Trees are a crucial part of the<span> carbon cycle</span>, a global process in which carbon dioxide constantly circulates through the atmosphere into organism and back again. Carbon is the second most valuable element to life, you know, after water. Anyway, trees take carbon from the atmosphere through <span>photosynthesis </span>in order to make energy. This carbon is then either transferred into oxygen and released into the air by <span>respiration </span>or is stored inside the trees until they decompose into the soil. Therefore, the absence of trees would result in significantly HIGHER amounts of carbon dioxide in the air and LOWER amounts of oxygen! The filthy air would also be full of airborne particles andpollutants like carbon monoxide, sulfur dioxide and nitrogen dioxide and its temperature may increase by up to 12 F.
Answer:
a molecule of glucose is an example of potential energy
Explanation:
potential energy and kinetic energy
A) water rushing over Niagara Falls ====kinetic energy
B) light flashes emitted by a firefly ====kinetic energy
C) a molecule of glucose ====potential energy
D) a crawling beetle foraging for food====kinetic energy
<h2>X-Ray diffraction</h2>
Explanation:
- x-ray diffraction and the macroscopic shape of crystals.

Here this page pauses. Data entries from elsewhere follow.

-- ==== Sys2Proof/Laws/Ops.lean ====
section
/-!
SUPPORT. What each shared operation can do, said once: the frame of a meaning, the checks of privilege, lanes and loop
bodies, completing and waiting, and taking a trap.
-/

set_option Elab.async false

namespace Sys2Proof.Machine

/-! ### The frame of a meaning -/

theorem onStrand_bound {s : State} (f : Place → Strand → State) (h : (s.strand s.cur.place).run ≠ .unbound) :
    onStrand s f = .next (f s.cur.place (s.strand s.cur.place)) := if_neg h

theorem onStrand_unbound {s : State} (f : Place → Strand → State) (h : (s.strand s.cur.place).run = .unbound) :
    onStrand s f = .fault .unboundStrand := if_pos h

/-- A meaning that answers a next state acted for a bound strand, and that state is what it computed. -/
theorem onStrand_next {s t : State} {f : Place → Strand → State} (h : onStrand s f = .next t) :
    (s.strand s.cur.place).run ≠ .unbound ∧ t = f s.cur.place (s.strand s.cur.place) := by
  unfold onStrand at h
  split at h
  · cases h
  · exact ⟨‹_›, (Host.Outcome.next.inj h).symm⟩

/-- The only fault of a meaning of a strand is that the strand is not bound; it never refuses. -/
theorem onStrand_cases (s : State) (f : Place → Strand → State) :
    (∃ t, onStrand s f = .next t) ∨ onStrand s f = .fault .unboundStrand := by
  unfold onStrand; split
  · exact .inr rfl
  · exact .inl ⟨_, rfl⟩

theorem needSup_sup {s : State} (i : Instr) (f : Place → Strand → State) (h : (s.strand s.cur.place).run ≠ .unbound)
    (hp : (s.strand s.cur.place).trap.priv = true) : needSup s i f = .next (f s.cur.place (s.strand s.cur.place)) := by
  rw [needSup, onStrand_bound _ h, if_pos hp]

theorem needSup_user {s : State} (i : Instr) (f : Place → Strand → State) (h : (s.strand s.cur.place).run ≠ .unbound)
    (hp : (s.strand s.cur.place).trap.priv = false) :
    needSup s i f = .next (s.raise s.cur.place 0x02 (wordOf i)) := by
  rw [needSup, onStrand_bound _ h, if_neg (by simp [hp])]

theorem needManager_ok {s : State} (i : Instr) (f : Place → Strand → State) (h : (s.strand s.cur.place).run ≠ .unbound)
    (hp : (s.strand s.cur.place).trap.priv = true) (hm : isManager s.cur.place.core = true) :
    needManager s i f = .next (f s.cur.place (s.strand s.cur.place)) := by
  rw [needManager, onStrand_bound _ h, if_pos (by simp [hp, hm])]

theorem needManager_other {s : State} (i : Instr) (f : Place → Strand → State)
    (h : (s.strand s.cur.place).run ≠ .unbound)
    (hp : (s.strand s.cur.place).trap.priv = false ∨ isManager s.cur.place.core = false) :
    needManager s i f = .next (s.raise s.cur.place 0x02 (wordOf i)) := by
  rw [needManager, onStrand_bound _ h, if_neg (by rcases hp with hp | hp <;> simp [hp])]

theorem needLanes_vector {s : State} (i : Instr) (f : Place → Strand → State)
    (h : (s.strand s.cur.place).run ≠ .unbound) (hv : s.isVector s.cur.place = true) :
    needLanes s i f = .next (f s.cur.place (s.strand s.cur.place)) := by
  rw [needLanes, onStrand_bound _ h, if_pos hv]

theorem needLanes_scalar {s : State} (i : Instr) (f : Place → Strand → State)
    (h : (s.strand s.cur.place).run ≠ .unbound) (hv : s.isVector s.cur.place = false) :
    needLanes s i f = .next (s.raise s.cur.place 0x17 (wordOf i)) := by
  rw [needLanes, onStrand_bound _ h, if_neg (by simp [hv])]

theorem outsideBody_outside (s : State) (i : Instr) (p : Place) {t : Strand} (f : State) (h : t.inBody = false) :
    outsideBody s i p t f = f := by simp [outsideBody, h]

theorem outsideBody_inside (s : State) (i : Instr) (p : Place) {t : Strand} (f : State) (h : t.inBody = true) :
    outsideBody s i p t f = s.raise p 0x18 (wordOf i) := by simp [outsideBody, h]

/-! ### Completing and waiting -/

@[simp] theorem State.complete_strand (s : State) (p : Place) (t : Strand) : (s.complete p t).strand p = t.complete := by
  simp [State.complete]

theorem State.complete_strand_other (s : State) {p q : Place} (t : Strand) (h : q ≠ p) :
    (s.complete p t).strand q = s.strand q := State.strand_setStrand_other s _ h

@[simp] theorem State.complete_mem (s : State) (p : Place) (t : Strand) : (s.complete p t).mem = s.mem := rfl

/-- Completing changes no register but the PC, the nest and INSTRET. -/
theorem Strand.complete_registers (t : Strand) :
    (∀ r, t.complete.s r = t.s r) ∧ (∀ r, t.complete.m r = t.m r) ∧ (∀ r, t.complete.v r = t.v r) ∧
    (∀ r, t.complete.w r = t.w r) ∧ t.complete.vec = t.vec ∧ t.complete.task = t.task ∧ t.complete.trap = t.trap ∧
    t.complete.run = t.run ∧ t.complete.wait = t.wait ∧ t.complete.held = t.held :=
  ⟨fun _ => rfl, fun _ => rfl, fun _ => rfl, fun _ => rfl, rfl, rfl, rfl, rfl, rfl, rfl⟩

/-- Outside every loop body's end the PC moves to the next word. -/
theorem Strand.complete_pc (t : Strand) (h : t.suspended = true ∨ t.loops = []) : t.complete.pc = t.pc + 4 := by
  unfold Strand.complete
  rcases h with h | h
  · simp [h]
  · by_cases hs : t.suspended = true <;> simp [hs, h, stepNest]

@[simp] theorem State.stall_strand (s : State) (p : Place) (l : Lack) : (s.stall p l).strand p = (s.strand p).stall l := by
  simp [State.stall, State.modStrand]

theorem State.stall_strand_other (s : State) {p q : Place} (l : Lack) (h : q ≠ p) :
    (s.stall p l).strand q = s.strand q := State.strand_setStrand_other s _ h

@[simp] theorem State.stall_mem (s : State) (p : Place) (l : Lack) : (s.stall p l).mem = s.mem := rfl

/-- A wait that ends: READY, complete, and one scalar register at most changed. -/
theorem Strand.finish_registers (t : Strand) (v : Word) :
    (t.finish v).run = .ready ∧ (∀ r, r ≠ t.waitReg → (t.finish v).s r = t.s r) ∧
    (t.waitReg ≠ 0 → (t.finish v).s t.waitReg = v) := by
  have hs : ∀ r, (t.finish v).s r = ((t.wake).setS t.waitReg v).s r := fun _ => rfl
  refine ⟨?_, fun r h => ?_, fun h => ?_⟩
  · show ((t.wake).setS t.waitReg v).run = .ready
    unfold Strand.setS; split <;> rfl
  · rw [hs, Strand.s_setS_other _ _ h]; rfl
  · rw [hs, Strand.s_setS_same _ _ h]

/-! ### Taking a trap -/

/-- A trap that is delivered changes the strand alone (R74). -/
theorem State.raise_delivered {s : State} (p : Place) (cause : Nat) (tval : Word) (he : (s.strand p).ending = false)
    (hp : (s.strand p).trap.priv = false) (hv : (s.strand p).trap.tvec ≠ 0) :
    s.raise p cause tval =
      s.setStrand p ((s.strand p).enterTrap cause tval (s.trapPc p (s.strand p)) (s.trapMember p)) := by
  unfold State.raise; simp [he, hp]; exact fun h => absurd h hv

/-- A trap that is not delivered faults the kernel that the core runs (R75). -/
theorem State.raise_kernel {s : State} (p : Place) (cause : Nat) (tval : Word) {k : Nat} (he : (s.strand p).ending = false)
    (h : (s.strand p).trap.priv = true ∨ (s.strand p).trap.tvec = 0) (hk : (s.core p.core).kern = some k) :
    s.raise p cause tval = (s.setStrand p { s.strand p with mid := false }).faultKernel k p cause tval := by
  unfold State.raise; rcases h with h | h <;> simp [he, h, hk]

/-- A trap of a strand whose kernel has ended: it is UNBOUND at this boundary (R328). -/
theorem State.raise_ending {s : State} (p : Place) (cause : Nat) (tval : Word) (he : (s.strand p).ending = true) :
    s.raise p cause tval = s.modCore p.core fun x => x.unbind p.strand := by
  unfold State.raise; simp [he]

@[simp] theorem State.faultKernel_mem (s : State) (k : Nat) (p : Place) (cause : Nat) (tval : Word) :
    (s.faultKernel k p cause tval).mem = s.mem := by
  unfold State.faultKernel; split
  · rfl
  · split <;> rfl

/-- No trap writes memory. -/
@[simp] theorem State.raise_mem (s : State) (p : Place) (cause : Nat) (tval : Word) :
    (s.raise p cause tval).mem = s.mem := by
  unfold State.raise; simp only []
  split
  · rfl
  · split
    · split
      · exact State.faultKernel_mem ..
      · rfl
    · rfl

/-- What trap entry leaves of a strand's registers: all but the trap registers, the PC and the nest's suspension. -/
theorem Strand.enterTrap_registers (t : Strand) (cause : Nat) (tval epc : Word) (member : Nat) :
    (∀ r, (t.enterTrap cause tval epc member).s r = t.s r) ∧ (∀ r, (t.enterTrap cause tval epc member).m r = t.m r) ∧
    (∀ r, (t.enterTrap cause tval epc member).v r = t.v r) ∧ (∀ r, (t.enterTrap cause tval epc member).w r = t.w r) ∧
    (t.enterTrap cause tval epc member).vec = t.vec ∧ (t.enterTrap cause tval epc member).task = t.task ∧
    (t.enterTrap cause tval epc member).pc = t.trap.tvec ∧ (t.enterTrap cause tval epc member).run = .ready :=
  ⟨fun _ => rfl, fun _ => rfl, fun _ => rfl, fun _ => rfl, rfl, rfl, rfl, rfl⟩

/-! ### Interrupt bits and events -/

@[simp] theorem State.acquireEffect_mem (s : State) (p : Place) (scope : Nat) : (s.acquireEffect p scope).mem = s.mem := by
  unfold State.acquireEffect; split <;> rfl

@[simp] theorem State.stir_mem (s : State) (p : Place) : (s.stir p).mem = s.mem := by
  unfold State.stir; simp only []; split
  · rw [State.acquireEffect_mem]; rfl
  · rfl

@[simp] theorem State.setUip_mem (s : State) (p : Place) (b : BitVec 7) : (s.setUip p b).mem = s.mem := by
  unfold State.setUip; simp only []; split
  · rfl
  · rw [State.stir_mem]; rfl

end Sys2Proof.Machine
end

- X-ray diffraction is a nondestructive method generally utilized for the portrayal of smaller scale crystalline materials. The strategy has been generally applied for stage distinguishing proof, quantitative investigation and the assurance of structural flaws. Lately, applications have been stretched out to new territories, for example, the assurance of reasonably complex gem structures and the extraction of three-dimensional microstructural properties. This is the outcome of the higher goals of current diffractometers, the coming of high-power X-ray sources and the advancement of line-profile displaying ways to deal with conquer the line cover issue emerging from the one-dimensional information contained in a powder diffraction design.